[RECORDS]
• • •
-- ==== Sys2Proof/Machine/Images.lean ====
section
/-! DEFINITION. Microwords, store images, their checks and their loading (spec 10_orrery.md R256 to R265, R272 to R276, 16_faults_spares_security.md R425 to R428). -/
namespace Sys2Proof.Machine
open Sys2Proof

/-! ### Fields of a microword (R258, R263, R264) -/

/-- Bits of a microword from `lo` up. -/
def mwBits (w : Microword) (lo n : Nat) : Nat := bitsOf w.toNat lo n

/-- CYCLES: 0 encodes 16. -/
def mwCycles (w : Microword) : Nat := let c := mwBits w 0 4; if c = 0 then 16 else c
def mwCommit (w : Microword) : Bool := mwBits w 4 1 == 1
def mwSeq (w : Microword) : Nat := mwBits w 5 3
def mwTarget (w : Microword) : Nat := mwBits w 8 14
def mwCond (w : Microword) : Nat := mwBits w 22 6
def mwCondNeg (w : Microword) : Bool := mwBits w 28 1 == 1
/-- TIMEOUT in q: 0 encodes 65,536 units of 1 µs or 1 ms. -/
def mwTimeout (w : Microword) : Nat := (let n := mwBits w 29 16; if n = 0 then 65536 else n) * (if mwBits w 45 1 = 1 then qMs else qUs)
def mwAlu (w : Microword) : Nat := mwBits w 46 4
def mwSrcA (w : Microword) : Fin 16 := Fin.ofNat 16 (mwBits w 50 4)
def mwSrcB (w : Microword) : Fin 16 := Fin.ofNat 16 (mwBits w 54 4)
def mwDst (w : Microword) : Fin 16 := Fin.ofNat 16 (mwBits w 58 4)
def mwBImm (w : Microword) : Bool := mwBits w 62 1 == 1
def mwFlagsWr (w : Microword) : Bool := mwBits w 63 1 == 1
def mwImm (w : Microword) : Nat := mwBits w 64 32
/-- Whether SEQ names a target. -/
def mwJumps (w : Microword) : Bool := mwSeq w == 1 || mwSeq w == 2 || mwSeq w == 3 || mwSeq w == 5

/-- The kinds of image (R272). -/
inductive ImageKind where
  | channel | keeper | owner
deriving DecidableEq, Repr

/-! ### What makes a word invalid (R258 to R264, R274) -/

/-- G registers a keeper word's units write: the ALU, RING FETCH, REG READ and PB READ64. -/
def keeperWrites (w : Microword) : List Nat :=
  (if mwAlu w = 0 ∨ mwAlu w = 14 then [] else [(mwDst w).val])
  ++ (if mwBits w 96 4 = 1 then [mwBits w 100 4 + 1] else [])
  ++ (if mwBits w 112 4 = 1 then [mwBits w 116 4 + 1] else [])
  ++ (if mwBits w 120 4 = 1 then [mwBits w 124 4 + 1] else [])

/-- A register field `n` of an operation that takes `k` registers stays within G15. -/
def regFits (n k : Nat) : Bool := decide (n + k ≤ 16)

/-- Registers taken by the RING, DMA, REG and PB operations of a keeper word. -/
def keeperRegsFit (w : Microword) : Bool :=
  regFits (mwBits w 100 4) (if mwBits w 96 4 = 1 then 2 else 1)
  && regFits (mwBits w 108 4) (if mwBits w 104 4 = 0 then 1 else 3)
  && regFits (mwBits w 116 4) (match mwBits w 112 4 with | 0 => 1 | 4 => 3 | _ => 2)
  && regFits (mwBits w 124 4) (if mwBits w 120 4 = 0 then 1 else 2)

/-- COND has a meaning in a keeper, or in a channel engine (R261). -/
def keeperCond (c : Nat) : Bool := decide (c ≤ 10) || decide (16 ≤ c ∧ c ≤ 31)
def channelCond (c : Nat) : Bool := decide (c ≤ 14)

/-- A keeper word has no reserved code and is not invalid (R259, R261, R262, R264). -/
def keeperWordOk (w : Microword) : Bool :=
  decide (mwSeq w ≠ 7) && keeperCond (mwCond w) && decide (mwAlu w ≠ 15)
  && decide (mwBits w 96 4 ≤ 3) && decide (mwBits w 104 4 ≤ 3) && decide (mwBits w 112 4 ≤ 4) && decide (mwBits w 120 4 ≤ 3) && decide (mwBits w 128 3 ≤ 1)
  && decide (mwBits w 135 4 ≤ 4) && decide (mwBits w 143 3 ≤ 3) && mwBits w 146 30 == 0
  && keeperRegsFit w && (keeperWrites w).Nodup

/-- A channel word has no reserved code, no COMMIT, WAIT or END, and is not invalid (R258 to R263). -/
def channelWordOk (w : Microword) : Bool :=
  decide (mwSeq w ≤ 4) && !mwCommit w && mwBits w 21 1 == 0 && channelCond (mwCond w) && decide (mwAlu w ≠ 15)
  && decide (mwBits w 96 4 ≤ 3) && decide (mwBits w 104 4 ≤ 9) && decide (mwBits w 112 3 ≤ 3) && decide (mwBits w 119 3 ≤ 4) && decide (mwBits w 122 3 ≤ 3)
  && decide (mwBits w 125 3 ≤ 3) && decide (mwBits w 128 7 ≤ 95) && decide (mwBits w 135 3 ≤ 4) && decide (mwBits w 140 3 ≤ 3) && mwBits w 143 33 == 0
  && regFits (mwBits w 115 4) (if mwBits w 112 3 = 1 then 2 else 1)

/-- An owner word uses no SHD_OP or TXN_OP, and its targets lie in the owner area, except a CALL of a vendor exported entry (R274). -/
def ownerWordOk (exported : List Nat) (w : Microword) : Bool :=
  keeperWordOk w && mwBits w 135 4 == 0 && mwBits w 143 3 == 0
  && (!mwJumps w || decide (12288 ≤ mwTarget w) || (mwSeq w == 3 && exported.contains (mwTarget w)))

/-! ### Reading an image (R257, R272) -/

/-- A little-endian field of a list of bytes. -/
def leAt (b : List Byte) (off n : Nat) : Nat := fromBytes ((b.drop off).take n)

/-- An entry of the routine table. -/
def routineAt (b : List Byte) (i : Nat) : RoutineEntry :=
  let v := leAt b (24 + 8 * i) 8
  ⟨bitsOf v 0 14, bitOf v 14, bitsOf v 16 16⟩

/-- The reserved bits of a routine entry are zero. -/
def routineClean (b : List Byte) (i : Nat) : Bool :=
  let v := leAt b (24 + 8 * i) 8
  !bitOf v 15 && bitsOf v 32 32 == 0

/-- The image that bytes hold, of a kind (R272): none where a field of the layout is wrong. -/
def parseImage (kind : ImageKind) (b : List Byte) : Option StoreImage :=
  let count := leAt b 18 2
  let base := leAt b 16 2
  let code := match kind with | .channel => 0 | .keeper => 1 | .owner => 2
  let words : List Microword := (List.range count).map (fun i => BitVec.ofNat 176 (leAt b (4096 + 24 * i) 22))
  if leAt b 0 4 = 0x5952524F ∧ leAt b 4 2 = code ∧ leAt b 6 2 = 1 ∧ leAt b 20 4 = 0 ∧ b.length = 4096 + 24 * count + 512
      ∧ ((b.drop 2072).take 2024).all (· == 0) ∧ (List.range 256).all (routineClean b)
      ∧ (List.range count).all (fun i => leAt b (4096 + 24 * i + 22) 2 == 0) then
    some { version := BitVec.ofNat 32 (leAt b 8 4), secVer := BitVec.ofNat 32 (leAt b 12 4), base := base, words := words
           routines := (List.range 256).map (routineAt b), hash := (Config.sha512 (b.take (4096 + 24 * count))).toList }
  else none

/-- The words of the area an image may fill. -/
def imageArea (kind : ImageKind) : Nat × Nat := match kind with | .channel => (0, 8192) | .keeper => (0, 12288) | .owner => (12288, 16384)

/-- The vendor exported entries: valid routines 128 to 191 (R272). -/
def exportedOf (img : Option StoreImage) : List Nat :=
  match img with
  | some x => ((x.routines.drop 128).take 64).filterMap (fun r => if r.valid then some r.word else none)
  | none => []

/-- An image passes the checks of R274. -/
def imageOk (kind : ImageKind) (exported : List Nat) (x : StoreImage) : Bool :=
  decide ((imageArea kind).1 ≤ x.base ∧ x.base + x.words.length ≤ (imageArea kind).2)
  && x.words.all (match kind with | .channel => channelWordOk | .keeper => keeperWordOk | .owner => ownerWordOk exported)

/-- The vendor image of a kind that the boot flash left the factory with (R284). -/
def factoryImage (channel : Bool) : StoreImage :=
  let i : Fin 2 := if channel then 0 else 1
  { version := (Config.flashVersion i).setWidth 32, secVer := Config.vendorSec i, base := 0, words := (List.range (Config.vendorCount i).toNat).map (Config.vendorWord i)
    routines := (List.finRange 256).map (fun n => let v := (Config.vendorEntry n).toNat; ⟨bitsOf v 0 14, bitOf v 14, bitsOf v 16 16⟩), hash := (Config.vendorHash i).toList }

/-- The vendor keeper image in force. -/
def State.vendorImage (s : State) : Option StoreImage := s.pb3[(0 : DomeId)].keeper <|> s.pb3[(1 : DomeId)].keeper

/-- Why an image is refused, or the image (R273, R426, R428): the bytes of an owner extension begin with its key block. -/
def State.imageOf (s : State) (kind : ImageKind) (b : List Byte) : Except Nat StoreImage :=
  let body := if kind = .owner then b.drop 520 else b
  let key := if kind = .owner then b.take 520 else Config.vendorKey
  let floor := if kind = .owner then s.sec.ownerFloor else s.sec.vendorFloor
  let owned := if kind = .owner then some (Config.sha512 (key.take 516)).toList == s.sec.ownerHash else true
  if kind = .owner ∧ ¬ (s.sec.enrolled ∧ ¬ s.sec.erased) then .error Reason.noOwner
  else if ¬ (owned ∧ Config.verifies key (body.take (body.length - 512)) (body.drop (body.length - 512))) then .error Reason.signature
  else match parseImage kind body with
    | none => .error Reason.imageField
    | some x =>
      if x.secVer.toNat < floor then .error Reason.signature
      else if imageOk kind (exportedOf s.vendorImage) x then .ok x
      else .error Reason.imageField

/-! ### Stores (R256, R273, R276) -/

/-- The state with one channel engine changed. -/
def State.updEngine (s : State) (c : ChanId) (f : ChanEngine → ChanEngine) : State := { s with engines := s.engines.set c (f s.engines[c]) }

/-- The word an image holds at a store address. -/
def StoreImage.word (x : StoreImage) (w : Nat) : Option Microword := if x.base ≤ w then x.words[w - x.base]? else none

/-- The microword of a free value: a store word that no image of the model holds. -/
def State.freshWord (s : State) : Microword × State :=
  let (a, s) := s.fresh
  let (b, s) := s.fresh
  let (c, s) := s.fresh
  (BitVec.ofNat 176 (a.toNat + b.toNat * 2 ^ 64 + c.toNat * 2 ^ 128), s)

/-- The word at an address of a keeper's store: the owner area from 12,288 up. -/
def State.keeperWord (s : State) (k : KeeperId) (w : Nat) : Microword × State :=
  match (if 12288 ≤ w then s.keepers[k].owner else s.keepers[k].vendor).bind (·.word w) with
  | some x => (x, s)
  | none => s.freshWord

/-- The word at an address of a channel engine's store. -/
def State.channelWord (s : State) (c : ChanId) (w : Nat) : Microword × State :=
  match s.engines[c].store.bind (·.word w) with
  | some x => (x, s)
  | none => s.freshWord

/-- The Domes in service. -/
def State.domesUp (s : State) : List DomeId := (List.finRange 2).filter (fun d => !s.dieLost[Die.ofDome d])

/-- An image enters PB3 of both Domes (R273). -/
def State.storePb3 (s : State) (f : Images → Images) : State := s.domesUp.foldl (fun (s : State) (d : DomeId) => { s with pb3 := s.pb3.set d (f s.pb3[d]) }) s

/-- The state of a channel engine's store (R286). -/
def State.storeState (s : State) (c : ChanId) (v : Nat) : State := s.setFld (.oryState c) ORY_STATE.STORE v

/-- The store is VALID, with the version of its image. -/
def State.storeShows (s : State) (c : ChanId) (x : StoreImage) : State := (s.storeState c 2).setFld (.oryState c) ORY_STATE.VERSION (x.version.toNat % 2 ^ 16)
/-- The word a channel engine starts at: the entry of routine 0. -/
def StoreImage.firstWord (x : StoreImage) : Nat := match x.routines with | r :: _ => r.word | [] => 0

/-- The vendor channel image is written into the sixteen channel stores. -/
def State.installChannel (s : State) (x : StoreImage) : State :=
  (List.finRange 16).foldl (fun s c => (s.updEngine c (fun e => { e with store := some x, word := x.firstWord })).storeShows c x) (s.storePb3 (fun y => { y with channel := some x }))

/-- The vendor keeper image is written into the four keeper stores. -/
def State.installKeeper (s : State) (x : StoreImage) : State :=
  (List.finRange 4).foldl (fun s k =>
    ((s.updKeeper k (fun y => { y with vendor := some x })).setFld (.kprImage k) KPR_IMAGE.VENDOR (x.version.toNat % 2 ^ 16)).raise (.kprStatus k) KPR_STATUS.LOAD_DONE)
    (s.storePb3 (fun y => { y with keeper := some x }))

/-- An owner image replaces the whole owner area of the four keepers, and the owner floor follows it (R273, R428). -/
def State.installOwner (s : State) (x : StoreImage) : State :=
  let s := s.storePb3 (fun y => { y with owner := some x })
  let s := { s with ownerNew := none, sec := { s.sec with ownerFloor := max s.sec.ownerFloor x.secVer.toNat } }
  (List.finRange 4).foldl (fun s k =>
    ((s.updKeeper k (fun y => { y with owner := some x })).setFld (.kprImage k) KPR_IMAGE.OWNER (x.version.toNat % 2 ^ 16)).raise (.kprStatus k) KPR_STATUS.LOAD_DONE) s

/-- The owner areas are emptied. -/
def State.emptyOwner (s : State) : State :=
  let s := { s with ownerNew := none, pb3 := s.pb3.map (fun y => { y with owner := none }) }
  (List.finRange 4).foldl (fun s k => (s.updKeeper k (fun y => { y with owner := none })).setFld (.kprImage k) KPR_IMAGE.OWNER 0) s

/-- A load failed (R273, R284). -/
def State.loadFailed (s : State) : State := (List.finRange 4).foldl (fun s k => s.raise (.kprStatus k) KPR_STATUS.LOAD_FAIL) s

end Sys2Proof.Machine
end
• • •
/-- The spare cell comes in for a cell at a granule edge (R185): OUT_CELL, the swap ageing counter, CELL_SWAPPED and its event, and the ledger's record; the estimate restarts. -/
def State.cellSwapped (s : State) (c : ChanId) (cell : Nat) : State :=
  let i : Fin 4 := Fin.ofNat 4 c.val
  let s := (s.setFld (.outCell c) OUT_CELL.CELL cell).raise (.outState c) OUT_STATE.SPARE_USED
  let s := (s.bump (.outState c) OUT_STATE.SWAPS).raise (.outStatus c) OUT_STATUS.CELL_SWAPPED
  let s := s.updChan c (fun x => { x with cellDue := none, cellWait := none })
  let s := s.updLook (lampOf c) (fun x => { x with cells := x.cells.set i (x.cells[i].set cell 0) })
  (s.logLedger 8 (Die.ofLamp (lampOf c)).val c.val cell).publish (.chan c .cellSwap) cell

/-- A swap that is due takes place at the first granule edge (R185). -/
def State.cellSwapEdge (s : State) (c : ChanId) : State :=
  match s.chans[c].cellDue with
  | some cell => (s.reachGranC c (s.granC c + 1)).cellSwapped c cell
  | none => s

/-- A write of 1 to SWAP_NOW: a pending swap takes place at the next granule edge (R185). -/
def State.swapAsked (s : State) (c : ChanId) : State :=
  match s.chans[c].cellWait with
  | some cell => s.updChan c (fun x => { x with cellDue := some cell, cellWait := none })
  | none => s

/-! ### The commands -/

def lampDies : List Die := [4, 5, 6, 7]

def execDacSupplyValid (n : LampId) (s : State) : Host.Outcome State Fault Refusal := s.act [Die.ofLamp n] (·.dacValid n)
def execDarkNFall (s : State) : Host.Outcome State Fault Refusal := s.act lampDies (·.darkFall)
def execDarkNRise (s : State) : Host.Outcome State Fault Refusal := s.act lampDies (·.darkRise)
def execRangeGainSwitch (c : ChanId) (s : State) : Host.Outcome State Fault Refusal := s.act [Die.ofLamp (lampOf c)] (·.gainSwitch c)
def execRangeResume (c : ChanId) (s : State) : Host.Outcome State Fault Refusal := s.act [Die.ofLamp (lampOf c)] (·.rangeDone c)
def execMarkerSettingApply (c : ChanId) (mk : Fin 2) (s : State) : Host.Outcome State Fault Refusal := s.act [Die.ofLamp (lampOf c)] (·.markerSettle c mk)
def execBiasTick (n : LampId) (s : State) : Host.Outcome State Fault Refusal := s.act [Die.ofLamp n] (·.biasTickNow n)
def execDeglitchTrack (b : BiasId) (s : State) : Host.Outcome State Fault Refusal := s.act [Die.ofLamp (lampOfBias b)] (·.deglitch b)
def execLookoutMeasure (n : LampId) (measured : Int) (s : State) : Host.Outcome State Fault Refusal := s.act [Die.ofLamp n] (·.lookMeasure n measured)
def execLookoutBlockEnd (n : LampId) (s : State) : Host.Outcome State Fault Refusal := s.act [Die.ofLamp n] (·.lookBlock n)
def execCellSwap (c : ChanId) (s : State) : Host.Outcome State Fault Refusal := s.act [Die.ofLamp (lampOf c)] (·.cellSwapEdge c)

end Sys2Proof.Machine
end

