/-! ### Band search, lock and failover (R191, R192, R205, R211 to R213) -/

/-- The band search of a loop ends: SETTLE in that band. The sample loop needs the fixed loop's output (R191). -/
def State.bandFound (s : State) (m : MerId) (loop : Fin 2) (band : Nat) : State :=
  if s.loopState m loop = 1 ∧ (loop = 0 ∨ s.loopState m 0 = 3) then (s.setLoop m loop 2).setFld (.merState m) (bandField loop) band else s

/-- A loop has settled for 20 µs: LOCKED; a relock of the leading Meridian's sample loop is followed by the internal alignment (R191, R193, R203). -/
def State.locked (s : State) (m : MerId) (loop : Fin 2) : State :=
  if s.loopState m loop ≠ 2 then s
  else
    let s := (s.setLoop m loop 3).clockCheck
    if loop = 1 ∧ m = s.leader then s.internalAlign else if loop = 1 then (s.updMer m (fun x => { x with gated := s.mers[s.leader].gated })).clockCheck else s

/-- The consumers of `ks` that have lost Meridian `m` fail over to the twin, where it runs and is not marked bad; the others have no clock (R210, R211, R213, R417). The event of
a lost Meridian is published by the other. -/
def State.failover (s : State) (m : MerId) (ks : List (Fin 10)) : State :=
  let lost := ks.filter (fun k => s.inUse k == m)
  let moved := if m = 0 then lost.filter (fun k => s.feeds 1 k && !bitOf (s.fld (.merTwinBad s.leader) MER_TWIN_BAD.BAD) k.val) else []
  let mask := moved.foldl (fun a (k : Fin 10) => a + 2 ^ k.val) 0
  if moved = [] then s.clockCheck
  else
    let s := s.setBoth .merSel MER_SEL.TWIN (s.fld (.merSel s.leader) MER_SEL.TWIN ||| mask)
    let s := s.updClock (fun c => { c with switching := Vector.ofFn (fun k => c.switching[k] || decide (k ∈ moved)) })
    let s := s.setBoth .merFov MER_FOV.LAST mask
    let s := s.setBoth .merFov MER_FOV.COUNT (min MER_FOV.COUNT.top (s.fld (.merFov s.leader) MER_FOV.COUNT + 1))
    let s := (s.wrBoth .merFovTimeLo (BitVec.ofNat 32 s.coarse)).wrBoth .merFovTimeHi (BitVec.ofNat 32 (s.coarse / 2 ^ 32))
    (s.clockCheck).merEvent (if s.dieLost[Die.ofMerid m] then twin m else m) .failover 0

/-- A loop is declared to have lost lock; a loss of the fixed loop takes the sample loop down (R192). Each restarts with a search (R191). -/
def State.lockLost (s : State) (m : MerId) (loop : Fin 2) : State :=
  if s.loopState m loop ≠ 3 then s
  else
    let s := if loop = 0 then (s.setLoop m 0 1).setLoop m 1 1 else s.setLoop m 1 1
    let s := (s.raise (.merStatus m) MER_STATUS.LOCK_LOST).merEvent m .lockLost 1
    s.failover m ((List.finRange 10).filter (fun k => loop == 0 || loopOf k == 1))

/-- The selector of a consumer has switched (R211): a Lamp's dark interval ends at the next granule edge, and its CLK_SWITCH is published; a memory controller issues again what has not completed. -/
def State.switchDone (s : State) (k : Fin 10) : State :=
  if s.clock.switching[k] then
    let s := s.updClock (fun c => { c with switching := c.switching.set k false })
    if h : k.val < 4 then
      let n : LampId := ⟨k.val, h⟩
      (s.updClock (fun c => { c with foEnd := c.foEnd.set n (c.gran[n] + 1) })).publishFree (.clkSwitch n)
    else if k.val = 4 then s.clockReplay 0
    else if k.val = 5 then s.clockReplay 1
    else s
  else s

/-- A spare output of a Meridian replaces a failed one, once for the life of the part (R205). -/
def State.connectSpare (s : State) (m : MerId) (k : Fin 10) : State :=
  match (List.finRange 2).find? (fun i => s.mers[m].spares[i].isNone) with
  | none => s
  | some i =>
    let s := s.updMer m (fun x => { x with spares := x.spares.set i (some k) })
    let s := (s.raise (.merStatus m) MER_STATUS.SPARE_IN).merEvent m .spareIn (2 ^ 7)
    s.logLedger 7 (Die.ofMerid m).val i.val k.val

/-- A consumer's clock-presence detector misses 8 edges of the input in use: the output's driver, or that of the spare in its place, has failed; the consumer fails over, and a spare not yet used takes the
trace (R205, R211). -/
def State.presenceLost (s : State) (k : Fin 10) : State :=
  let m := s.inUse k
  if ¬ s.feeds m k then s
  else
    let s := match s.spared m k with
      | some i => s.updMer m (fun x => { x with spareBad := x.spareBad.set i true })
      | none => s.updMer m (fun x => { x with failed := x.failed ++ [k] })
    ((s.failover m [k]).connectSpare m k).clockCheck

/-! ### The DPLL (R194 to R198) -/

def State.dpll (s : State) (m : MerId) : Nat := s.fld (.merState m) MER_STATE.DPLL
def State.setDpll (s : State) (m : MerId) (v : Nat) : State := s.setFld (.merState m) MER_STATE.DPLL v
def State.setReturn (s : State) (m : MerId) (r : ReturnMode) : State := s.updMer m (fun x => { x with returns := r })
• • •
[EXERCISE DIRECTIONS] Work through the records above line by line and count those that hold the string "toList". Give only the result.

[SOLUTION FOR THIS TASK] 3